[Problem to solve]
Starting at the line below holding "rcpGch : Byte" and stopping at the line holding "opaque Config.schedulePort (k : Nat) : Nat", print every line exactly, both ends included, and leave the rest out.

[Records to use]
=== Section Start ===
-- ==== Sys2Proof/Config.lean ====
section
/-! DEFINITION. What an implementation fixes (the parameters of spec/00_scope.md R6) and the free
values of the model: what the host, the memory-access layer and the schedule answer, and the one
result the spec leaves open (spec/93_implementation_defined.md U5). -/

namespace Sys2Proof

/-- The finest host resolution, parameter `HOST_RES` (00_scope.md R6, 41_host_time.md R161). -/
inductive HostRes where
  | ns
  | us
  deriving DecidableEq, Repr

/-- One answer of the host's clock (41_host_time.md R161). `fail` says that the sub-second read failed. -/
structure HostSample where
  sec : Word
  nsec : BitVec 32
  fail : Bool
  deriving DecidableEq, Repr, Inhabited

/-- The kind of access the memory-access layer is asked about; the block has one (20_memory.md R80). -/
inductive AccessKind where
  | rmw
  deriving DecidableEq, Repr

/-- The access exceptions the memory-access layer may answer (20_memory.md R80). -/
inductive AccessFault where
  | protection
  | addressing
  | segmentTranslation
  | pageTranslation
  | translationSpecification
  deriving DecidableEq, Repr

/-- The verdict of `AccessCheck` (20_memory.md R80). -/
inductive Verdict where
  | granted
  | faulted (f : AccessFault)
  deriving DecidableEq, Repr, Inhabited

/-- One value of an `AccessCheck` function: the verdict on an access of `bytes` bytes at `addr`. -/
structure AccessRule where
  addr : Word
  bytes : Nat
  kind : AccessKind
  verdict : Verdict
  deriving DecidableEq, Repr

/-- The parameter `AccessCheck` (00_scope.md R6, 93_implementation_defined.md U21), as plain data
(log entry 20). -/
inductive AccessCheck where
  /-- Any verdict per call: a draw (log entry 5). -/
  | perCall
  /-- A function of the address, the width and the kind: the first rule for them, else `otherwise`. -/
  | function (rules : List AccessRule) (otherwise : Verdict)
  deriving DecidableEq, Repr

/-- The parameters of the block (00_scope.md R6), under the names of that table. `NCPU` and `NPORT`
fix how many per-CPU slots and ports reset builds. -/
structure Config where
  ncpu : Nat
  nport : Nat
  precisionBits : Nat
  hostRes : HostRes
  epoch1970Us : Int
  rateFracBits : Nat
  todClockMask : Word
  cptShift : Nat
  rcpLock : Byte
  rcpHref : Byte
  rcpHch : Byte
  rcpGref : Byte
  rcpGch : Byte
  skaipMask : Byte
  scaIpteLock : Byte
  useSkaipAsLock : Bool
  pgsteRcpOffset : Nat
  keyShift : Nat
  hasLong : Bool
  icptCsReason : Pic
  accessCheck : AccessCheck
  deriving DecidableEq, Repr

/-- A one-bit mask in a byte. -/
def isOneBitMask (m : Byte) : Bool :=
  m ≠ 0#8 && m &&& (m - 1#8) = 0#8

/-- The legal values of the parameters (00_scope.md R6, column "legal values"). -/
def Config.legal (c : Config) : Bool :=
  decide (1 ≤ c.ncpu) && decide (c.ncpu ≤ 256) && decide (1 ≤ c.nport) &&
  decide (60 ≤ c.precisionBits) && decide (c.precisionBits ≤ 128) &&
  decide (1 ≤ c.rateFracBits) && decide (c.rateFracBits ≤ 63) &&
  decide (c.cptShift ≤ 63) && decide (c.keyShift ≤ 63) &&
  [c.rcpLock, c.rcpHref, c.rcpHch, c.rcpGref, c.rcpGch].all isOneBitMask &&
  decide [c.rcpLock, c.rcpHref, c.rcpHch, c.rcpGref, c.rcpGch].Nodup &&
  isOneBitMask c.skaipMask && isOneBitMask c.scaIpteLock

/-- FREE VALUE (93_implementation_defined.md U20, log entry 3): the host's answer to free draw `k`. -/
opaque Config.hostSample (k : Nat) : HostSample

/-- FREE VALUE (10_state.md R48, log entry 11): the host's answer at the reset instant. -/
opaque Config.resetSample : HostSample

/-- FREE VALUE (93_implementation_defined.md U21, log entry 5): the memory-access layer's verdict on
free draw `k` for the `n` bytes at an address. -/
opaque Config.accessVerdict (k : Nat) (addr : Word) (n : Nat) (kind : AccessKind) : Verdict

/-- FREE VALUE (93_implementation_defined.md U17, log entry 6): the port the schedule names on free
draw `k`. -/
opaque Config.schedulePort (k : Nat) : Nat

/-- FREE VALUE (93_implementation_defined.md U5, log entry 12): the 64 bits `E2IT` and `GETIT` answer
on free draw `k` for a distance outside the range of 43_timers.md R218. -/
opaque Config.tickOverflow (k : Nat) (d : Word) : Word

/-- FREE VALUE (93_implementation_defined.md U22, log entry 2): the `OPEN` parameter `ICPT_CS_REASON`
of the configuration State.reset stands in. -/
opaque Config.openIcptReason : Pic

end Sys2Proof
end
=== Section End ===
[Task solution]
  rcpGch : Byte
  skaipMask : Byte
  scaIpteLock : Byte
  useSkaipAsLock : Bool
  pgsteRcpOffset : Nat
  keyShift : Nat
  hasLong : Bool
  icptCsReason : Pic
  accessCheck : AccessCheck
  deriving DecidableEq, Repr

/-- A one-bit mask in a byte. -/
def isOneBitMask (m : Byte) : Bool :=
  m ≠ 0#8 && m &&& (m - 1#8) = 0#8

/-- The legal values of the parameters (00_scope.md R6, column "legal values"). -/
def Config.legal (c : Config) : Bool :=
  decide (1 ≤ c.ncpu) && decide (c.ncpu ≤ 256) && decide (1 ≤ c.nport) &&
  decide (60 ≤ c.precisionBits) && decide (c.precisionBits ≤ 128) &&
  decide (1 ≤ c.rateFracBits) && decide (c.rateFracBits ≤ 63) &&
  decide (c.cptShift ≤ 63) && decide (c.keyShift ≤ 63) &&
  [c.rcpLock, c.rcpHref, c.rcpHch, c.rcpGref, c.rcpGch].all isOneBitMask &&
  decide [c.rcpLock, c.rcpHref, c.rcpHch, c.rcpGref, c.rcpGch].Nodup &&
  isOneBitMask c.skaipMask && isOneBitMask c.scaIpteLock

/-- FREE VALUE (93_implementation_defined.md U20, log entry 3): the host's answer to free draw `k`. -/
opaque Config.hostSample (k : Nat) : HostSample

/-- FREE VALUE (10_state.md R48, log entry 11): the host's answer at the reset instant. -/
opaque Config.resetSample : HostSample

/-- FREE VALUE (93_implementation_defined.md U21, log entry 5): the memory-access layer's verdict on
free draw `k` for the `n` bytes at an address. -/
opaque Config.accessVerdict (k : Nat) (addr : Word) (n : Nat) (kind : AccessKind) : Verdict

/-- FREE VALUE (93_implementation_defined.md U17, log entry 6): the port the schedule names on free
draw `k`. -/
opaque Config.schedulePort (k : Nat) : Nat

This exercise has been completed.